Powerplant – This worksheet contains engine and propeller data that is used throughout the workbook. Data for alternate engine options is also contained in this sheet but is not used in the workbook.

Fuselage & Cabin – This worksheet provides basic dimensions for the fuselage for use in aerodynamic calculations for drag and stability.

Main Wing, Horizontal Stabilizer, and Vertical Stabilizer Layouts – These worksheets are used to input the geometry of each flying surface and control surface, which is then used to calculate several geometric coefficients for use throughout the workbook.

Weight and Balance – This worksheet calculates the load envelope based on the measured empty weight and CG from the as-built prototype.

Surface Data Calculated – This worksheet contains aerodynamic coefficient data for use throughout the workbook. Data input comes primarily from XLFR5 simulations.

Performance Estimation – This worksheet calculates a thrust-drag balance at various altitudes and airspeeds to determine climb rate and level flight performance.

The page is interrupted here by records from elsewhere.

-- ==== Sys2Proof/Machine/Compose.lean ====
section
/-! DEFINITION. Layer fetch and composition (05, R106, R113 to R120; 02, R27, R29, R32, R39): what a half fetches for a
line, the remote-surface cache, and the strips of a line with their substitutions. -/

namespace Sys2Proof.Machine

/-! ### Pixels (R30, R32, R115, R116) -/

/-- A channel of `n` bits widened to 12 bits (R32). -/
def widen (n v : Nat) : Nat :=
  match n with
  | 2 => v * 0x555
  | 5 => v * 128 + v * 4 + v / 8
  | 6 => v * 64 + v
  | 8 => v * 16 + v / 16
  | _ => v * 4 + v / 256

/-- A source pixel with its channels and its alpha widened. -/
structure Texel where
  r : Nat
  g : Nat
  b : Nat
  a : Nat
deriving DecidableEq, Repr

/-- What an invalid page yields (R39). -/
def Texel.clear : Texel := ⟨0, 0, 0, 0⟩

/-- The little-endian value of a pixel in a surface format (R30, R32). -/
def texel (fmt v : Nat) : Texel :=
  match fmt with
  | 0 => ⟨widen 5 (v / 2048 % 32), widen 6 (v / 32 % 64), widen 5 (v % 32), 0xFFF⟩
  | 1 | 2 => ⟨widen 8 (v / 65536 % 256), widen 8 (v / 256 % 256), widen 8 (v % 256), 0xFFF⟩
  | 3 => ⟨widen 8 (v / 65536 % 256), widen 8 (v / 256 % 256), widen 8 (v % 256), widen 8 (v / 16777216 % 256)⟩
  | 4 => ⟨widen 10 (v / 1048576 % 1024), widen 10 (v / 1024 % 1024), widen 10 (v % 1024), 0xFFF⟩
  | _ => ⟨widen 10 (v / 1048576 % 1024), widen 10 (v / 1024 % 1024), widen 10 (v % 1024), widen 2 (v / 1073741824 % 4)⟩

/-- The product of two 12-bit fractions (R115). -/
def mulUnit (a b : Nat) : Nat := (a * b + 2047) / 4095

/-- One channel of one layer over the value composed so far (R115). -/
def blendCh (mode g as' c d : Nat) : Nat :=
  let a := mulUnit as' g
  match mode with
  | 0 => mulUnit c g + mulUnit d (4095 - g)
  | 1 => mulUnit c a + mulUnit d (4095 - a)
  | _ => min 4095 (mulUnit c g + mulUnit d (4095 - a))

/-- One layer's pixel over the pixel composed so far (R115). Pixels are 12-bit here. -/
def blendPx (l : Layer) (t : Texel) (d : Px) : Px :=
  ⟨blendCh l.blend l.galpha t.a t.r d.r, blendCh l.blend l.galpha t.a t.g d.g, blendCh l.blend l.galpha t.a t.b d.b⟩

/-- Stage 2 of one channel (R116). -/
def round10 (d : Nat) : Nat := min 1023 ((d + 2) / 4)

def Px.round (p : Px) : Px := ⟨round10 p.r, round10 p.g, round10 p.b⟩

/-- The background, widened (R116). -/
def State.bgWide (s : State) : Px :=
  ⟨widen 10 (s.fld F.SCAN_BG_COLOR_RED), widen 10 (s.fld F.SCAN_BG_COLOR_GREEN), widen 10 (s.fld F.SCAN_BG_COLOR_BLUE)⟩

/-- A strip of the background, rounded. -/
def State.bgStrip (s : State) : List Px := List.replicate stripW s.bgWide.round

/-! ### Which layers a strip uses (R113, R114) -/

/-- First panel column of strip `k` of a half. -/
def State.stripX (s : State) (h : Half) (k : Nat) : Nat := s.halfX h + 32 * k

/-- The layers that strip `k` of a half uses on line `y`, bottom first, and the number that cover it (R114). -/
def State.stripUse (s : State) (ls : List Layer) (h : Half) (y k : Nat) : List Layer × Nat :=
  let a : Int := s.stripX h k
  let c := ls.filter fun l => l.covers y a (a + 32)
  (c.drop (c.length - 16), c.length)

/-- The source row of a layer for line `y` (R113). -/
def Layer.row (l : Layer) (y : Nat) : Nat := (((y : Int) - l.y) / (l.sy : Int)).toNat

/-- The address of a layer's source pixel for panel column `x` on line `y` (R113). -/
def Layer.src (l : Layer) (x : Int) (y : Nat) : Nat :=
  l.addr + l.row y * l.pitch + ((x - l.x) / (l.sx : Int)).toNat * bytesPerPixel l.fmt

/-- The bytes of a layer that the 32 columns from `a` need on line `y`: first address, and the address after the last. -/
def Layer.span (l : Layer) (a : Int) (y : Nat) : Nat × Nat :=
  (l.src (max a l.x) y, l.src (min (a + 32) l.right - 1) y + bytesPerPixel l.fmt)

/-- The aligned 64 B blocks of a span, as multiples of 64 (R119). -/
def spanBlocks (r : Nat × Nat) : List Nat := (List.range ((r.2 + 63) / 64 - r.1 / 64)).map (r.1 / 64 + ·)

/-- The blocks that a half needs of one layer on line `y`, over the strips that use it. (Log 56: DESIGN CHOICE, unsafe.) -/
def State.layerBlocks (s : State) (ls : List Layer) (l : Layer) (h : Half) (y : Nat) : List Nat :=
  ((List.range s.strips).flatMap fun k =>
    if (s.stripUse ls h y k).1.any fun x => x.index == l.index then spanBlocks (l.span (s.stripX h k) y) else []).eraseDups

/-- The layers of the list with the addresses that were fixed at a fetch start (R106). -/
def State.layersAt (s : State) (addrs : List Nat) : List Layer :=
  (s.layers.zip addrs).map fun e => { e.1 with addr := e.2 }

/-! ### The remote-surface cache in fetch (R27, R29) -/

/-- Key of a 4 KiB line of a remote page. -/
def remoteKey (page line : Nat) : Nat := page * 512 + line

/-- A fill that a fetch needed has failed or is late (R29, R432): counted, and reported once per frame. Causes are
1 error, 2 timeout, 3 late. -/
def State.remoteFail (s : State) (h : Half) (line page cause : Nat) : State :=
  let s := s.bump F.SURF_REMOTE_ERR_COUNT
  if s.surf.remoteRaised then s
  else
    let s := { s with surf := { s.surf with remoteRaised := true } }
    (s.post F.SURF_FENCE_RING_RING 0x0242
      [(1, halfNum h), (2, cause), (14, line), (20, page), (32, (s.rd R.SCAN_FRAME_SEQ).toNat)]).raise 0x14 2

/-- The lines after one that missed are requested ahead (R27). -/
def State.prefetch (s : State) (page line : Nat) : State :=
  s.each (List.range (s.fld F.SURF_CTRL_PREFETCH_LINES)) fun s i =>
    let n := line + 1 + i
    if n < 512 && (s.rcacheFind page n).isNone then s.rcacheRequest page n none else s

/-- The fetch of line `L` in progress. -/
structure FetchRun where
  s : State
  f : FetchLine

/-- A half fetches one line of a remote page (R27): from the cache, or by a fill. Without the host neither is there, and in
D3hot (R387) a fill fails as late. (Log 22: DEDUCED, unsafe; log 56: DESIGN CHOICE, unsafe.) -/
def FetchRun.remote (a : FetchRun) (h : Half) (line page ln : Nat) : FetchRun :=
  let key := remoteKey page ln
  let s := a.s
  let miss (s : State) : FetchRun := ⟨s, { a.f with missing := if a.f.missing.contains key then a.f.missing else a.f.missing ++ [key] }⟩
  let cached := if s.bit F.SURF_CTRL_RCACHE_EN then s.rcacheFind page ln else none
  if !s.hostUp then miss (s.remoteFail h line page 3)
  else
    match cached with
    | some l => ⟨(s.rcacheTouch l).bump F.SURF_RCACHE_HITS_COUNT, { a.f with bufs := a.f.bufs ++ [(key, l.data)] }⟩
    | none =>
      let s := s.bump F.SURF_RCACHE_MISSES_COUNT
      if s.pcie.d3hot then miss (s.remoteFail h line page 3)
      else
        let s := s.rcacheRequest page ln (some ⟨h, line⟩)
        miss (if s.bit F.SURF_CTRL_RCACHE_EN then s.prefetch page ln else s)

Longitudinal Stability – The aircrafts stick free and stick fixed neutral points and static margin are calculated using the methods from the aforementioned material. A trim plot is used to find the optimal horizontal stabilizer angle.

Balance Loads – This worksheet calculates the tail force necessary to generate the design maneuvering loads.

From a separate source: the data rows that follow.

/-! ### The mailbox (15) -/

/-- Mailbox commands (R359 to R364). A write of MBOX_CMD with an OP, while none runs and Foreman or the boot sequencer serves the mailbox, makes
its command the running one with its SEQ and arguments, and BUSY 1; otherwise it is ignored. In recovery only PING, STAGE and FW_INSTALL are
served, and others INVALID. PING's outputs are FW_RELEASE and FW_STATUS; LOAD_IMAGE is INVALID, DOWN or REFUSED, or asks for its image;
STAGE of a length out of range is INVALID, and one without DRAM or HOST is DOWN; STORE_IMAGE and FW_INSTALL check their arguments and
the staged image, and ask for its write; FW_SWITCH checks the other image; FW_CONFIRM ends a trial and writes its record; SHUTDOWN closes
the label port. A command that is done shows SEQ, RESULT and its outputs, those that the rules leave open free, and none runs; MBOX_DONE
is written, or owed during a HOST-SIDE reset. SHUTDOWN_LABEL_WAIT_EXPIRE halts the label port while SHUTDOWN waits for it. -/
def Obligations.MailboxCommandsRun : Prop :=
  (∀ (s : State) (c : Instr) (op : Nat) (seq : BitVec 8), s.runs = true → s.serves R.FORE_MBOX_CMD = true →
    ((c = .mboxPing seq ∧ op = 1) ∨ (c = .mboxLoadImage seq ∧ op = 2) ∨ (c = .mboxStage seq ∧ op = 3) ∨
     (c = .mboxStoreImage seq ∧ op = 4) ∨ (c = .mboxFwInstall seq ∧ op = 5) ∨ (c = .mboxFwSwitch seq ∧ op = 6) ∨
     (c = .mboxFwConfirm seq ∧ op = 7) ∨ (c = .mboxShutdown seq ∧ op = 8)) →
    ((s.boot.mbox.isSome = true ∨ (s.boot.foreman = false ∧ s.boot.recovery = false)) → exec c s = .next (s.after s)) ∧
    (∀ m : Mbox, m = ⟨op, seq.toNat, s.rd (R.FORE_MBOX_ARGn 0), s.rd (R.FORE_MBOX_ARGn 1), s.rd (R.FORE_MBOX_ARGn 2), none, 0,
        false, 0, 0, 0⟩ →
      s.boot.mbox = none → (s.boot.foreman = true ∨ s.boot.recovery = true) →
      ∃ u w : State, exec c s = .next (s.after w) ∧
        u = State.setFld { s with boot := { s.boot with mbox := some m } } F.FORE_MBOX_STATUS_BUSY 1 ∧
        (s.boot.recovery = true → op ∉ [1, 3, 5] → w = u.mboxCode mbINVALID) ∧
        (op = 1 → w = u.mboxResult ⟨mbOK, none, some (s.rd R.FORE_FW_RELEASE), some (s.rd R.FORE_FW_STATUS)⟩) ∧
        (op = 2 → s.boot.recovery = false → ∀ (kind : Nat) (x : MaintReq), kind = bitsOf m.a0 0 4 → x = mapLoad kind m.a1 →
          w = if kind < 2 ∨ 4 < kind ∨ locStart m.a1 = none then u.mboxCode mbINVALID
            else if u.nandUp = false ∨ u.loadDomains kind = false then u.mboxCode mbDOWN
            else if u.loadRefused x then u.mboxCode mbREFUSED else u.maintRequest x) ∧
        (op = 3 → w = if m.a2.toNat < 64 ∨ 67108864 < m.a2.toNat then u.mboxCode mbINVALID
          else if u.dramUp = false ∨ u.domOn dHOST = false then u.mboxCode mbDOWN else u) ∧
        (op = 4 → s.boot.recovery = false → ∀ r, r = mepaCheck u.stagedBytes none none payloadLen →
          w = if (bitsOf m.a0 16 3 ≠ 2 ∧ bitsOf m.a0 16 3 ≠ 3) ∨ locStart m.a0 = none then u.mboxCode mbINVALID
            else if u.nandUp = false then u.mboxCode mbDOWN
            else if r.1 ≠ 0 then u.mboxImage r.1
            else if locRoom m.a0 < u.stagedLen then u.mboxCode mbINVALID else u.maintRequest (plainReq 6)) ∧
        (op = 5 → ∀ r, r = firmwareCheck u.stagedBytes →
          w = if s.boot.recovery = false ∧ bitsOf m.a0 0 1 = s.boot.image then u.mboxCode mbINVALID
            else if u.nandUp = false then u.mboxCode mbDOWN
            else if r.1 ≠ 0 then u.mboxImage r.1 else u.maintRequest (plainReq 6)) ∧
        (op = 6 → s.boot.recovery = false → ∀ x y, x = u.fwCheck (1 - s.boot.image) → y = x.2.2.fwShow →
          w = if s.domOn dMAP = false then u.mboxCode mbDOWN else if x.1 ≠ 0 then y.mboxImage x.1 else y) ∧
        (op = 7 → s.boot.recovery = false → ∀ y : State, y = (if s.boot.record.isSome || s.boot.trial
            then u.writeRecord (b2n (if s.boot.trial then s.boot.image == 1 else s.recFlag 0)) false else u) →
          w = (State.fwShow { y with boot := { y.boot with trial := false } }).mboxCode mbOK) ∧
        (op = 8 → s.boot.recovery = false → w =
          { u with
            boot := { u.boot with mbox := some { m with
              interrupted := s.fld F.LABEL_INTERRUPTED_COUNT, ckpts := s.age.made, step := 1 } }
            label := { s.label with closing := true } }))) ∧
  (∀ (s : State) (r : MboxResult),
    (∀ m, s.boot.mbox = some m → m.result = none →
      s.mboxResult r = { s with boot := { s.boot with mbox := some { m with result := some r } } }) ∧
    ((∀ m, s.boot.mbox = some m → m.result.isSome = true) → s.mboxResult r = s)) ∧
  (∀ s : State, s.runs = true →
    ((s.domOn dFORE = false ∨ ∀ m, s.boot.mbox = some m → m.result = none) → exec .mboxCommandDone s = .next (s.after s)) ∧
    (∀ m r, s.boot.mbox = some m → m.result = some r → s.domOn dFORE = true →
      ∃ (u : State) (e : Ev), exec .mboxCommandDone s = .next (s.after (u.mboxPost e)) ∧
        e = mkEv 0x0910 [(8, m.op), (8, m.seq), (8, r.code), (8, u.fld F.FORE_MBOX_STATUS_DETAIL),
          (32, (u.rd (R.FORE_MBOX_OUTn 0)).toNat)] ∧
        u.bit F.FORE_MBOX_STATUS_BUSY = false ∧ u.fld F.FORE_MBOX_STATUS_SEQ = m.seq % 256 ∧
        u.fld F.FORE_MBOX_STATUS_RESULT = r.code % 256 ∧
        (∀ w, r.out0 = some w → u.rd (R.FORE_MBOX_OUTn 0) = w) ∧ (∀ w, r.out1 = some w → u.rd (R.FORE_MBOX_OUTn 1) = w) ∧
        (r.out0 = none → u.rd (R.FORE_MBOX_OUTn 0) = Config.freeWord s.freeCtr) ∧
        (r.out1 = none → u.rd (R.FORE_MBOX_OUTn 1) = Config.freeWord (s.freeCtr + b2n r.out0.isNone)) ∧
        (∀ d, r.detail = some d → u.fld F.FORE_MBOX_STATUS_DETAIL = d % 256) ∧
        (r.detail = none → u.fld F.FORE_MBOX_STATUS_DETAIL =
          (Config.freeWord (s.freeCtr + b2n r.out0.isNone + b2n r.out1.isNone)).toNat % 256) ∧
        RegsBut s u [R.FORE_MBOX_STATUS, R.FORE_MBOX_OUTn 0, R.FORE_MBOX_OUTn 1] ∧
        u = { s with regs := u.regs, boot := { s.boot with mbox := none },
                     freeCtr := s.freeCtr + b2n r.out0.isNone + b2n r.out1.isNone + b2n r.detail.isNone }) ∧
    (∀ e, ∃ u : State, u.rd 0x600C = s.rd 0x600C ||| 1#32 ∧ RegsBut s u [0x600C] ∧ SameButSignals s u ∧
      s.mboxPost e = if s.hostReset then { u with boot := { s.boot with owed := some e } }
        else u.postR (s.fld F.FORE_EVT_RING) false e) ∧
    (∀ m, s.boot.mbox = some m → m.op = 8 → m.result = none → m.step = 1 →
      exec .shutdownLabelWaitExpire s = .next (s.after s.labelHalt)) ∧
    ((∀ m, s.boot.mbox = some m → m.op ≠ 8 ∨ m.result.isSome = true ∨ m.step ≠ 1) →
      exec .shutdownLabelWaitExpire s = .next (s.after s)))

 Spin Recovery – This worksheet calculates the tail area that is assumed to be not blanked by the horizontal stabilizer in a spin and compares it to empirical factors to determine if spin recovery is possible.

Drag Buildup – This worksheet estimates several drag coefficients which are used to determine overall aircraft performance.

 Load Envelope – The V-n diagram (load envelope) is developed, including gust loads.

Reference Data Worksheets – Several worksheets contain reference data from various sources.

Results

The basic sizing and capabilities of the P-36LF is identified below. Calculation was rerun in 2021 with actual weights from the (nearly) completed aircraft. The results of the iterative sizing and weight estimation is shown below representing the as-built condition. Due to the increase in empty weight, the gross weight increased from 1036 to 1232 lbs. Actual fuel tank volume is slightly below the estimated value, which results in 12 lbf (2 gal) less fuel capacity. Note that the gross weight increase was driven by the desire to maintain the same payload, a lighter gross weight can be assumed, however pilot weight will be limited and likely wouldn’t accommodate a 95th percentile male.

Performance results are as-expected for an aircraft of this size, power, and design. Performance is decreased slightly, as expected, from the preliminary estimations. The max level flight speed and cruise speed as shown are unchanged; however, the stall speed increased to 54 knots assuming a gross weight plus balance load of 1232 lbf. The stall speed does not meet the LSA stall speed requirement of 45 knots, but does meet the FAR Part 23 single engine requirement of 61 knots. Climb performance is decreased but is still reasonable for an airplane in this category, especially given the conservatism due to uncertainty in both the thrust, drag, and weight estimations. Although the service ceiling is not explicitly calculated, performance at 12,500 feet (the maximum altitude before oxygen is required) is significantly diminished, therefore 12,500 feet will be designated service ceiling.

The load limit has been reduced to +3.8g (normal category) in order to maintain margin to the structural design due to the increased gross weight. This results in a roughly 5 knot decrease in maneuvering speed to between 99-102 knots, accounting for margin of error in lift coefficient calculation.

Conclusion

While performance is expected to be somewhat reduced from the initial design parameters for the concept aircraft, flight characteristics are well within safe operating parameters and it is recommended to proceed with flight testing. Validation of many of the estimated coefficients used in the calculated numbers will be required via extensive flight testing. Actual performance is likely to be different than shown below and will be used to inform the calculation package and redesign of the kit version of the airframe. This is a proof of concept and engineering prototype. The future version of this design will have higher performance and capabilities.